> [PROBLEM TO SOLVE]
From the data that follows, print exactly the lines starting at the one containing "structure Reserve where" and ending at the one containing "begun : Bool := false"; include both of them and nothing more.
BEGIN
/-- Supplies, RESET_N, limp-home and full reset (R36 to R55): `limpPin` the levels of the LIMPn inputs (R45, R47), `cold` until the domains have come on for the first time after a
power-up or full reset (R54, R595), `uv` below the undervoltage threshold, `rst` while RESET_N holds a full reset. -/
structure Supply where
  alive : Bool := true
  reversed : Bool := false
  inReset : Bool := false
  lowSince : Option Nat := none
  strapMaster : Bool := true
  limpRead : Bool := false
  limpMap : List Nat := [0, 0, 0, 0]
  limpSlot : Nat := 0
  limpPin : Nat := 0
  mapId : Nat := 0
  pon : Bool := true
  cold : Bool := true
  uv : Bool := false
  rst : Bool := false
  deriving DecidableEq, Repr

/-- Clock freeze and restart (R84 to R87): `restarting` while oscillator and PLL start, `cause` 1 crystal failure, 2 lock
loss, 3 write of REF_SEL, and the reference the PLL relocks on. -/
structure Clk where
  frozen : Bool := false
  cause : Nat := 0
  since : Nat := 0
  newRef : Nat := 0
  restarting : Bool := true
  deriving DecidableEq, Repr

/-- TB beyond its registers (R114 to R122): the increment in force, a hold before a handover with its CCLK count, the
trim run, and the sub-microsecond part of UNCERT in 1/64 ns. -/
structure TbHid where
  incInt : Nat := 5
  incFrac : Nat := 0
  hold : Bool := false
  holdCnt : Nat := 0
  back : Bool := false
  trimFrom : Option Nat := none
  unc : Nat := 0
  deriving DecidableEq, Repr

/-- A compare channel: the compare value in force, whether the next fire is late and whether CMP_LO is staged (R126 to R128). -/
structure CmpHid where
  val : Nat := 0
  late : Bool := false
  staged : Bool := false
  deriving DecidableEq, Repr

/-- A cascade counter: a write and a carry waiting for the next counter clock (R132, R134). -/
structure CascHid where
  write : Option Nat := none
  carry : Bool := false
  deriving DecidableEq, Repr

/-- Requester of the geyser gate (R195): a switch channel 0 to 85 (HS, LS, FIO), a bridge 0 to 23 (HB, GD), a valve, a
valve's priming, the charge pump, the LED matrix, an LF driver start, a power domain, a simmer slot's preparation or
a satellite device's forwarded request. -/
inductive Req where
  | chan (c : Nat) | bridge (b : Nat) | valve (v : Nat) | pump (g : Nat) | led | lf
  | dom (n : Nat) | prep (slot i : Nat) | remote (dev : Nat) (page chan : Nat)
  deriving DecidableEq, Repr

/-- Kinds of LAST_REFUSED.KIND (R206). -/
inductive ReqKind where
  | start | retry | limp | commit
  deriving DecidableEq, Repr

/-- A waiting request (R195, R198, R201): its rank of R20 (0 limp-home and P0, 1 promoted domains, 2 reserved commits, 3 to 5 P1
to P3, 6 domains), predicted peak in mA, halving period in slots and the simmer slot of a commit. -/
structure GateEntry where
  req : Req
  kind : ReqKind := .start
  rank : Nat := 5
  x : Nat := 0
  h : Nat := 1
  t : Nat := 0
  slot : Nat := 0
  prio : Nat := 3
  deriving DecidableEq, Repr

/-- The contribution of an admitted start (R196). -/
structure Contrib where
  x : Nat
  h : Nat
  slot : Nat
  deriving DecidableEq, Repr

/-- A standing reservation (R204): simmer slot, amount withheld and commits not yet decided with their X. -/
structure Reserve where
  slot : Nat
  amount : Nat
  left : List (Req × Nat)
  deriving DecidableEq, Repr

/-- The geyser gate (R194 to R204): `begun` once a slot has opened since PD_OUT's last return from off and `seen` once it has taken VBAT,
before which SLOT and QUEUE show their reset values (R206). -/
structure Gate where
  queue : List GateEntry := []
  contribs : List Contrib := []
  reserves : List Reserve := []
  slot : Nat := 0
  begun : Bool := false
  seen : Bool := false
  pumpOn : Bool := false
  pumpAsked : Bool := false
  deriving DecidableEq, Repr

/-- One action of the caldera (R190), undone in reverse (R192). -/
inductive Derate where
  | cap (cls old : Nat)
  | shed (u : Req)
  deriving DecidableEq, Repr

/-- The caldera beyond its registers (R174, R181, R182, R187, R188, R190, R192, R197): actions taken, the start of the present time
under budget, the TB of the last undo, when AMB_SET or PD_OUT's power-up last restarted its 10 s, until when every window counts
as full, clamp energy of the present millisecond, whether the first estimate is due, PD_OUT's absence, the TB of the last
estimate and whether the clocks have stood still since (R85), supply current of inputs and lighting, other devices' I_TOTAL and whether I_TOTAL exceeds its limit. -/
structure Cald where
  actions : List Derate := []
  underSince : Option Nat := none
  lastUndo : Nat := 0
  ambTb : Nat := 0
  weFullUntil : Nat := 0
  clampMs : Nat := 0
  firstEst : Bool := true
  gap : Option Nat := none
  estTb : Nat := 0
  froze : Bool := false
  auxI : Nat := 0
  ringI : Nat := 0
  overI : Bool := false
  deriving DecidableEq, Repr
END
> [RESULT OF THIS TASK]
structure Reserve where
  slot : Nat
  amount : Nat
  left : List (Req × Nat)
  deriving DecidableEq, Repr

/-- The geyser gate (R194 to R204): `begun` once a slot has opened since PD_OUT's last return from off and `seen` once it has taken VBAT,
before which SLOT and QUEUE show their reset values (R206). -/
structure Gate where
  queue : List GateEntry := []
  contribs : List Contrib := []
  reserves : List Reserve := []
  slot : Nat := 0
  begun : Bool := false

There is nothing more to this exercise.